Football arrived in Malaysia (then known as Malaya) with the British. The locals soon picked up the game, and before long, it was the country's leading sport. At the end of the 19th century, football was a part of most sports clubs in Malaya, but it did not yet have any structured competitions. Even when the Selangor Amateur Football League took shape in 1905 – which ensured proper administration and organisation – the competition was confined only to clubs in Kuala Lumpur.

In January 1921, the British Royal Navy battleship called at various Malaysian ports. During its stay, the crew competed in friendly matches of football and other sports.

Three months later, the Chief Secretary of the Federated Malay States government received a letter from Captain H. T. Buller of the H. M. S. Malaya, which offered two cups to be competed for in football and rugby as tokens of their gratitude for the reception they received in Malaya. The cup for football was then known as the Malaya Cup. The offer was accepted, and various club representatives met to organise the tournament. A Malaya Cup committee was set up, and it was decided to run the football competition in northern and southern sections. The first tournament was entrusted to be run by the Selangor Club. The first ever Malaya Cup match was played on 20 August 1921, with Selangor defeating Penang 5–1 in front of an estimated crowd of 5,000 in Kuala Lumpur. The inaugural tournament was played by six teams and won by Singapore. During 1923, a newspaper described it as “by far the greatest sporting event of the year (in Malaya)”.

Football began to spread rapidly throughout the region following the establishment of the Cup, although the composition of the teams at the time was mainly based on ethnic background. In British Borneo, football had also become the most popular choice of sport in Malay schools.

In 1933, Association football of Malaysia was founded as Football Association of Malaysia (FAM) which managed the local football scene at that time. By 1954, FAM joined FIFA as a member of the AFC.

Malaysia FAM Cup was established in 1952 as a secondary knockout competition to the more prestigious Malaya Cup. The competition was held between state teams including Singapore, Police, Army, and Prisons Department of Malaysia in its early days.

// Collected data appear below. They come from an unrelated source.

-- ==== Sys2Proof/Tests/Slice0.lean ====
section
/-! SUPPORT. Tests. Expected values come from spec/95_test_vectors.md (the vector's name stands above each test) or from the
section named there; the words of the decode tests are written out from the tables of 30_encoding.md. -/

namespace Sys2Proof.Machine

/-! ### WellFormed: an ill-formed term for each check, refused (no ill-formed `Instr` exists) -/

/-- NROM parameters with a 0x4000-byte cartridge. -/
def nromParams : Params := { Params.default with mapper := .nrom, prgLength := 0x4000 }

theorem test_wf_accepts : (Params.default.wf && nromParams.wf && { nromParams with prgLength := 0x8000 }.wf) = true := by decide

theorem test_wf_refuses_cartridgeLength : { nromParams with prgLength := 0x4001 }.cartridgeOk = false := by decide

theorem test_powerOn_refuses_cartridgeLength : powerOn { nromParams with prgLength := 0 } = .refused .cartridgeLength := rfl

theorem test_wf_refuses_prg_out_of_range : { nromParams with prg := [(0x4000, 1)] }.prgOk = false := by decide

theorem test_wf_refuses_dummy_out_of_range : { Params.default with dummyInit := [(0x10000, 1)] }.dummyOk = false := by decide

theorem test_wf_refuses_ram_out_of_range : { Params.default with ramInit := [(0x800, 1)] }.ramOk = false := by decide

theorem test_wf_refuses_unsorted : { Params.default with ramInit := [(5, 1), (4, 1)] }.ramOk = false := by decide

theorem test_wf_refuses_repeated : { Params.default with ramInit := [(5, 1), (5, 2)] }.ramOk = false := by decide

theorem test_wf_refuses_zero_entry : { Params.default with ramInit := [(5, 0)] }.ramOk = false := by decide

theorem test_powerOn_refuses_malformedArrays :
    powerOn { Params.default with ramInit := [(0x800, 1)] } = .refused .malformedArrays := rfl

/-- R221, D37: a step before `reset()` has no meaning. -/
theorem test_step_before_reset : step { State.reset with engine := .constructed } = .refused .notRunning := rfl

theorem test_reset_memory : (State.reset.memoryOk && State.reset.isRunning) = true := by decide

/-! ### Decode: `group sel cat` written bit by bit (R61 to R65, R68), then the operand bytes -/

theorem test_decode_category01 :
    decode [0b000_000_01, 0x20] = .ok (.oraInx 0x20, []) ∧ decode [0b001_100_01, 0x40] = .ok (.andIny 0x40, []) ∧
    decode [0b010_110_01, 0x34, 0x12] = .ok (.eorAby 0x1234, []) ∧ decode [0b011_101_01, 0xF0] = .ok (.adcZpx 0xF0, []) ∧
    decode [0b110_001_01, 0x20] = .ok (.cmpZp 0x20, []) ∧ decode [0b111_011_01, 0x00, 0x03] = .ok (.sbcAbs 0x0300, []) :=
  ⟨rfl, rfl, rfl, rfl, rfl, rfl⟩

theorem test_decode_category10 :
    decode [0b001_010_10] = .ok (.rolAcc, []) ∧ decode [0b010_001_10, 0x10] = .ok (.lsrZp 0x10, []) ∧
    decode [0b011_111_10, 0xFF, 0x1F] = .ok (.rorAbx 0x1FFF, []) ∧ decode [0b100_101_10, 0x10] = .ok (.stxZpy 0x10, []) ∧
    decode [0b101_111_10, 0x00, 0x03] = .ok (.ldxAby 0x0300, []) ∧ decode [0b110_010_10] = .ok (.dex, []) ∧
    decode [0b111_010_10] = .ok (.nop, []) ∧ decode [0b100_110_10] = .ok (.txs, []) :=
  ⟨rfl, rfl, rfl, rfl, rfl, rfl, rfl, rfl⟩

theorem test_decode_category00 :
    decode [0b001_000_00, 0x00, 0x90] = .ok (.jsr 0x9000, []) ∧ decode [0b010_011_00, 0x34, 0x12] = .ok (.jmpAbs 0x1234, []) ∧
    decode [0b000_100_00, 0x10] = .ok (.bpl 0x10, []) ∧ decode [0b010_000_00] = .ok (.rti, []) ∧
    decode [0b001_011_00, 0x00, 0x40] = .ok (.bitAbs 0x4000, []) ∧ decode [0b100_101_00, 0x10] = .ok (.styZpx 0x10, []) ∧
    decode [0b000_010_00] = .ok (.php, []) ∧ decode [0b100_110_00] = .ok (.tya, []) ∧
    decode [0b111_000_00, 0x05] = .ok (.cpxImm 0x05, []) :=
  ⟨rfl, rfl, rfl, rfl, rfl, rfl, rfl, rfl, rfl⟩

theorem test_decode_missing_bytes :
    decode [] = .error .missingOpcode ∧ decode [0xA9] = .error .missingOperand ∧ decode [0xAD, 0x34] = .error .missingOperand :=
  ⟨rfl, rfl, rfl⟩

/-- The numbering of spec/opcode_table.json: bit 0 is the least significant bit of the opcode byte. -/
theorem test_decodeTableWord :
    decodeTableWord 24 0x1234AD = some (.ldaAbs 0x1234) ∧ decodeTableWord 8 0xA9 = some (.ldaImm 0) ∧
    decodeTableWord 8 0xFF = some .unimplFF :=
  ⟨rfl, rfl, rfl⟩

/-! ### One step -/

/-- The memory bytes of a small state, placed as the parameters of a run place them. -/
def placed (cells : List (Addr × Byte)) (s : State) : State := cells.foldr (fun c t => loadByte c.1 c.2 t) s

/-- The default start of 95_test_vectors.md, PC at the code. -/
def dummyStart : State := { State.reset with pc := 0x8000 }

/-- The same with the NROM-like mapper. -/
def nromStart : State := { dummyStart with mapper := .nrom, prgExtended := true }

/-- A step answers a next state that passes. -/
def stepGives (s : State) (passes : State → Bool) : Bool :=
  match step s with
  | .next t => passes t
  | .fault _ => false
  | .refused _ => false

theorem test_withFetchWord :
    stepGives (State.reset.withFetchWord 16 0x80A9) (fun t => t.a == 0x80 && t.pc == 2 && t.flags.pack == 0xA4) ∧
    stepGives (State.reset.withFetchWord 8 0xA9) (fun t => t.a == 0 && t.flags.pack == 0x26) ∧
    stepGives ({ nromStart with pc := 0x5000 }.withFetchWord 8 0xE8) (fun t => t.x == 1 && t.pc == 1) := by decide

/-- AM4. -/
theorem test_LDA_zeroPageX_no_wrap :
    stepGives (placed [(0x8000, 0xB5), (0x8001, 0xF0), (0x0110, 0x33), (0x0010, 0x99)]
        { dummyStart with x := 0x20 })
      (fun t => t.cond == .ok && t.a == 0x33 && t.x == 0x20 && t.y == 0x00 && t.sp == 0xFD && t.pc == 0x8002 &&
        t.flags.pack == 0x24) := by decide

/-- AM9. -/
theorem test_LDA_absoluteX_wraps :
    stepGives (placed [(0x8000, 0xBD), (0x8001, 0xF0), (0x8002, 0xFF), (0x0010, 0x88)]
        { dummyStart with x := 0x20 })
      (fun t => t.cond == .ok && t.a == 0x88 && t.x == 0x20 && t.y == 0x00 && t.sp == 0xFD && t.pc == 0x8003 &&
        t.flags.pack == 0xA4) := by decide

/-- AM12. -/
theorem test_LDA_indirectX_no_wrap :
    stepGives (placed [(0x8000, 0xA1), (0x8001, 0xF0), (0x0110, 0x40), (0x0111, 0x03), (0x0010, 0x00), (0x0011,
        0x06), (0x0340, 0xBB), (0x0600, 0xEE)]
        { dummyStart with x := 0x20 })
      (fun t => t.cond == .ok && t.a == 0xBB && t.x == 0x20 && t.y == 0x00 && t.sp == 0xFD && t.pc == 0x8002 &&
        t.flags.pack == 0xA4) := by decide

/-- AM15. -/
theorem test_LDA_indirectY_pointer_at_FF :
    stepGives (placed [(0x8000, 0xB1), (0x8001, 0xFF), (0x00FF, 0x00), (0x0100, 0x04), (0x0000, 0x05), (0x0401,
        0x12), (0x0501, 0xEE)]
        { dummyStart with y := 0x01 })
      (fun t => t.cond == .ok && t.a == 0x12 && t.x == 0x00 && t.y == 0x01 && t.sp == 0xFD && t.pc == 0x8002 &&
        t.flags.pack == 0x24) := by decide

/-- AM18. -/
theorem test_JMP_indirect_page_end :
    stepGives (placed [(0x8000, 0x6C), (0x8001, 0xFF), (0x8002, 0x02), (0x02FF, 0x78), (0x0300, 0x56), (0x0200, 0xEE)]
        dummyStart)
      (fun t => t.cond == .ok && t.a == 0x00 && t.x == 0x00 && t.y == 0x00 && t.sp == 0xFD && t.pc == 0x5678 &&
        t.flags.pack == 0x24) := by decide

/-- LG1. -/
theorem test_ORA :
    stepGives (placed [(0x8000, 0x09), (0x8001, 0x80)]
        { dummyStart with a := 0x0F })
      (fun t => t.cond == .ok && t.a == 0x8F && t.x == 0x00 && t.y == 0x00 && t.sp == 0xFD && t.pc == 0x8002 &&
        t.flags.pack == 0xA4) := by decide

/-- LG3. -/
theorem test_AND :
    stepGives (placed [(0x8000, 0x29), (0x8001, 0x0F)]
        { dummyStart with a := 0xF0 })
      (fun t => t.cond == .ok && t.a == 0x00 && t.x == 0x00 && t.y == 0x00 && t.sp == 0xFD && t.pc == 0x8002 &&
        t.flags.pack == 0x26) := by decide

/-- LG5. -/
theorem test_EOR :
    stepGives (placed [(0x8000, 0x49), (0x8001, 0x0F)]
        { dummyStart with a := 0xFF })
      (fun t => t.cond == .ok && t.a == 0xF0 && t.x == 0x00 && t.y == 0x00 && t.sp == 0xFD && t.pc == 0x8002 &&
        t.flags.pack == 0xA4) := by decide

/-- LG10. -/
theorem test_BIT :
    stepGives (placed [(0x8000, 0x24), (0x8001, 0x10), (0x0010, 0xC0)]
        { dummyStart with a := 0x01 })
      (fun t => t.cond == .ok && t.a == 0x01 && t.x == 0x00 && t.y == 0x00 && t.sp == 0xFD && t.pc == 0x8002 &&
        t.flags.pack == 0xE6) := by decide

/-- LG13. -/
theorem test_BIT_stub :
    stepGives (placed [(0x8000, 0x2C), (0x8001, 0x00), (0x8002, 0x40)]
        { dummyStart with a := 0xFF, flags := { Flags.initial with n := true, v := true } })
      (fun t => t.cond == .ok && t.a == 0xFF && t.x == 0x00 && t.y == 0x00 && t.sp == 0xFD && t.pc == 0x8003 &&
        t.flags.pack == 0x26) := by decide

/-- ADC4. -/
theorem test_ADC_overflow :
    stepGives (placed [(0x8000, 0x69), (0x8001, 0x01)]
        { dummyStart with a := 0x7F, flags := { Flags.initial with c := false } })
      (fun t => t.cond == .ok && t.a == 0x80 && t.x == 0x00 && t.y == 0x00 && t.sp == 0xFD && t.pc == 0x8002 &&
        t.flags.pack == 0xE4) := by decide

/-- ADC11. -/
theorem test_ADC_with_carry_in :
    stepGives (placed [(0x8000, 0x69), (0x8001, 0x00)]
        { dummyStart with a := 0xFF, adcCarryIn := true, flags := { Flags.initial with c := true } })
      (fun t => t.cond == .ok && t.a == 0x00 && t.x == 0x00 && t.y == 0x00 && t.sp == 0xFD && t.pc == 0x8002 &&
        t.flags.pack == 0x27) := by decide

/-- SBC5. -/
theorem test_SBC_borrow :
    stepGives (placed [(0x8000, 0xE9), (0x8001, 0x01)]
        { dummyStart with a := 0x00, flags := { Flags.initial with c := true } })
      (fun t => t.cond == .ok && t.a == 0xFF && t.x == 0x00 && t.y == 0x00 && t.sp == 0xFD && t.pc == 0x8002 &&
        t.flags.pack == 0xE4) := by decide

/-- SBC9. -/
theorem test_SBC_signs_differ :
    stepGives (placed [(0x8000, 0xE9), (0x8001, 0xB0)]
        { dummyStart with a := 0x50, flags := { Flags.initial with c := true } })
      (fun t => t.cond == .ok && t.a == 0xA0 && t.x == 0x00 && t.y == 0x00 && t.sp == 0xFD && t.pc == 0x8002 &&
        t.flags.pack == 0xA4) := by decide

In 1959, the Malaya Cup departed from the traditional one-round tournament to a two-round home and away format in three zones: East, South and North. A new trophy was inaugurated in 1967, and since then, the competition has been known as the Piala Malaysia.

Starting in 1974, state teams were barred from entering the FAM Cup competition, and only club sides could enter.

This football league competition involving the representative sides of the state football associations was first held in Malaysia in 1979. When it began, it was intended primarily as a qualifying tournament for the final knock-out stages of the Piala Malaysia. A one-round league competition was introduced in Malaysia in 1979. The top four teams at the end of the league will face off in two semi-finals before the winners make it to the finals. In 1981, the quarter-finals stage were introduced. When the league began, it was intended primarily as a qualifying tournament for the Piala Malaysia. However, it was not until 1982 that a League Cup was introduced to recognise the winners of the preliminary stage as the league champions, which then officially started the era of nationwide-level amateur football league in Malaysia. Since then, the Piala Malaysia has been held after the conclusion of the league each year, with only the best-performing teams in the league qualifying for the Piala Malaysia.

Over the years, the league competition has gained important stature in its own right. From 1982 until 1988, the league was an amateur status and continued its purpose as a qualifying round for Piala Malaysia, and only in 1989 did it change to a new format as the Malaysian Semi-Pro Football League (Liga Semi-Pro) by FAM as a 'halfway house' towards full professional status.

Initially, the only teams allowed to participate in the league were the state FA's sides, teams representing the Armed Forces and the Police, and teams representing the neighbouring countries of Singapore and Brunei (though the Football Association of Singapore pulled out of the Malaysian League after the 1994 season following a dispute with the Football Association of Malaysia over gate receipts and has not been involved since).

The inaugural season of Liga Semi-Pro consisted of nine teams in Division 1 and eight teams in Division 2 with a total of 17 teams participating. The Malaysian Police joined Division 2 in 1990. Games were played on a home and away basis for about four months, roughly between the end of April or early May and the end of August or early September. Under the new format, only the top six teams in Division 1 and the Division 2 champions and runners-up will be involved in the Piala Malaysia. Piala Malaysia was played in the quarter-final stage, scheduled for November after the league was finished. The Piala Malaysia quarter-final and semi-final matches will be played on a home and away basis.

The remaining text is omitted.